→ INSTRUCTIONS FOR THE TASK: From the entries, copy each line that includes "theorem".
──────
/-- A product does not pass a representable lower bound. -/
theorem le_units_fMul {a b c : Word} (ha : isFinite a = true) (hb : isFinite b = true) (hc : isNaN c = false)
    (h : units c * 2 ^ 149 ≤ units a * units b) : units c ≤ units (fMul a b) := by
  rw [fMul_finite ha hb]
  exact le_units_roundWord (by positivity) hc (by rw [signed_product]; exact_mod_cast h)

/-- A product does not pass a representable upper bound. -/
theorem units_fMul_le {a b c : Word} (ha : isFinite a = true) (hb : isFinite b = true) (hc : isNaN c = false)
    (h : units a * units b ≤ units c * 2 ^ 149) : units (fMul a b) ≤ units c := by
  rw [fMul_finite ha hb]
  exact units_roundWord_le (by positivity) hc (by rw [signed_product]; exact_mod_cast h)

theorem signed_dividend {a b : Word} (hb : 0 ≤ units b) (h0 : isZero b = false) :
    (if (signBit a != signBit b) = true then -((2 ^ 149 * (units a).natAbs : Nat) : Int)
      else ((2 ^ 149 * (units a).natAbs : Nat) : Int)) = 2 ^ 149 * units a := by
  have hpos : 0 < magUnits (magBits b) := by
    rcases Nat.eq_zero_or_pos (magUnits (magBits b)) with h | h
    · rw [magUnits_eq_zero_iff, ← isZero_iff] at h; simp [h] at h0
    · exact h
  have hs : signBit b = false := by
    by_contra h
    rw [Bool.not_eq_false] at h
    unfold units at hb
    rw [if_pos h] at hb; omega
  rw [natAbs_units, hs]
  unfold units
  cases signBit a <;> simp

/-- A quotient by a positive value does not pass a representable lower bound. -/
theorem le_units_fDiv {a b c : Word} (ha : isFinite a = true) (hb : isFinite b = true) (hc : isNaN c = false)
    (hpos : 0 < units b) (h : units c * units b ≤ 2 ^ 149 * units a) : units c ≤ units (fDiv a b) := by
  have h0 : isZero b = false := by rw [← Bool.not_eq_true, ← units_eq_zero_iff]; omega
  rw [fDiv_finite ha hb h0]
  refine le_units_roundWord (by omega) hc ?_
  rw [signed_dividend (by omega) h0, Int.natAbs_of_nonneg (by omega)]; exact h

/-- A quotient by a positive value does not pass a representable upper bound. -/
theorem units_fDiv_le {a b c : Word} (ha : isFinite a = true) (hb : isFinite b = true) (hc : isNaN c = false)
    (hpos : 0 < units b) (h : 2 ^ 149 * units a ≤ units c * units b) : units (fDiv a b) ≤ units c := by
  have h0 : isZero b = false := by rw [← Bool.not_eq_true, ← units_eq_zero_iff]; omega
  rw [fDiv_finite ha hb h0]
  refine units_roundWord_le (by omega) hc ?_
  rw [signed_dividend (by omega) h0, Int.natAbs_of_nonneg (by omega)]; exact h

/-! ### Results that are NaNs -/

/-- Every NaN that a sum answers is the canonical one (R10). -/
theorem fAdd_nan {a b : Word} (h : isNaN (fAdd a b) = true) : fAdd a b = canonicalNaN := by
  cases ha : isNaN a <;> cases hb : isNaN b <;> try (simp [fAdd, ha, hb]; done)
  cases hia : isInf a
  · cases hib : isInf b
    · exfalso
      have hfa := (finite_or_inf ha).resolve_right (by simp [hia])
      have hfb := (finite_or_inf hb).resolve_right (by simp [hib])
      rw [isNaN_fAdd_finite hfa hfb] at h
      exact absurd h (by simp)
    · simp [fAdd, ha, hb, hia, hib] at h
  · cases hs : (isInf b && signBit a != signBit b)
    · simp only [fAdd, ha, hb, hia, hs, Bool.or_self, Bool.false_eq_true, if_false, if_true] at h
    · simp [fAdd, ha, hb, hia, hs]

theorem fSub_nan {a b : Word} (h : isNaN (fSub a b) = true) : fSub a b = canonicalNaN := fAdd_nan h

@[simp] theorem isNaN_infinity (neg : Bool) : isNaN (infinity neg) = false := by cases neg <;> decide

/-- Every NaN that a product answers is the canonical one (R10). -/
theorem fMul_nan {a b : Word} (h : isNaN (fMul a b) = true) : fMul a b = canonicalNaN := by
  unfold fMul at h ⊢
  dsimp only at h ⊢
  split_ifs at h ⊢ <;> simp_all

/-- Every NaN that a quotient answers is the canonical one (R10). -/
theorem fDiv_nan {a b : Word} (h : isNaN (fDiv a b) = true) : fDiv a b = canonicalNaN := by
  unfold fDiv at h ⊢
  dsimp only at h ⊢
  split_ifs at h ⊢ <;> simp_all [isNaN_packWord_zero]

/-! ### Conversions (R12) -/

/-- `toF(n)` is exact up to 2^24. -/
theorem units_toF {n : Nat} (h : n ≤ 2 ^ 24) : isFinite (toF n) = true ∧ units (toF n) = 2 ^ 149 * n := by
  have key : ∃ c, c < infBits ∧ magUnits c = 2 ^ 149 * n := by
    rcases Nat.eq_zero_or_pos n with h0 | hpos
    · exact ⟨0, by decide, by simp [h0]⟩
    have hlo := Nat.log2_self_le (Nat.pos_iff_ne_zero.mp hpos)
    have hhi := Nat.lt_log2_self (n := n)
    have hk : n.log2 ≤ 24 := by
      by_contra hc
      have : 2 ^ 25 ≤ 2 ^ n.log2 := Nat.pow_le_pow_right (by omega) (by omega)
      omega
    generalize n.log2 = k at *
    rcases Nat.eq_or_lt_of_le hk with rfl | hk'
    · have hn : n = 2 ^ 24 := by omega
      refine ⟨2 ^ 23 * 150 + 2 ^ 23, by decide, ?_⟩
      rw [magUnits_significand (by omega) (.inr (by omega)), hn, ← pow_add, ← pow_add]
    · refine ⟨2 ^ 23 * (126 + k) + n * 2 ^ (23 - k), ?_, ?_⟩
      · have : n * 2 ^ (23 - k) < 2 ^ 24 := by
          calc n * 2 ^ (23 - k) < 2 ^ (k + 1) * 2 ^ (23 - k) := Nat.mul_lt_mul_of_pos_right hhi (by positivity)
            _ = 2 ^ 24 := by rw [← pow_add]; congr 1; omega
        have : infBits = 2 ^ 23 * 255 := by decide
        omega
      · have h1 : n * 2 ^ (23 - k) < 2 ^ 24 := by
          calc n * 2 ^ (23 - k) < 2 ^ (k + 1) * 2 ^ (23 - k) := Nat.mul_lt_mul_of_pos_right hhi (by positivity)
            _ = 2 ^ 24 := by rw [← pow_add]; congr 1; omega
        have h2 : 2 ^ 23 ≤ n * 2 ^ (23 - k) := by
          calc 2 ^ 23 = 2 ^ k * 2 ^ (23 - k) := by rw [← pow_add]; congr 1; omega
            _ ≤ n * 2 ^ (23 - k) := Nat.mul_le_mul_right _ hlo
        rw [magUnits_significand (Nat.le_of_lt h1) (.inr h2), Nat.mul_assoc, ← pow_add, Nat.mul_comm]
        congr 2; omega
  obtain ⟨c, hc, hu⟩ := key
  have e : roundMag (2 ^ 149 * n) 1 = c := by
    have := roundMag_exact (den := 1) (c := c) (by decide) (Nat.le_of_lt hc)
    rwa [Nat.mul_one, hu] at this
  constructor
  · rw [isFinite_iff, toF, magBits_roundWord, e]; exact hc
  · rw [toF, roundWord, e, units_packWord (Nat.lt_trans hc (by decide)), hu]; simp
──────
→ OUTPUT OF THE TASK:
theorem le_units_fMul {a b c : Word} (ha : isFinite a = true) (hb : isFinite b = true) (hc : isNaN c = false)
theorem units_fMul_le {a b c : Word} (ha : isFinite a = true) (hb : isFinite b = true) (hc : isNaN c = false)
theorem signed_dividend {a b : Word} (hb : 0 ≤ units b) (h0 : isZero b = false) :
theorem le_units_fDiv {a b c : Word} (ha : isFinite a = true) (hb : isFinite b = true) (hc : isNaN c = false)
theorem units_fDiv_le {a b c : Word} (ha : isFinite a = true) (hb : isFinite b = true) (hc : isNaN c = false)
theorem fAdd_nan {a b : Word} (h : isNaN (fAdd a b) = true) : fAdd a b = canonicalNaN := by
theorem fSub_nan {a b : Word} (h : isNaN (fSub a b) = true) : fSub a b = canonicalNaN := fAdd_nan h
@[simp] theorem isNaN_infinity (neg : Bool) : isNaN (infinity neg) = false := by cases neg <;> decide
theorem fMul_nan {a b : Word} (h : isNaN (fMul a b) = true) : fMul a b = canonicalNaN := by
theorem fDiv_nan {a b : Word} (h : isNaN (fDiv a b) = true) : fDiv a b = canonicalNaN := by
theorem units_toF {n : Nat} (h : n ≤ 2 ^ 24) : isFinite (toF n) = true ∧ units (toF n) = 2 ^ 149 * n := by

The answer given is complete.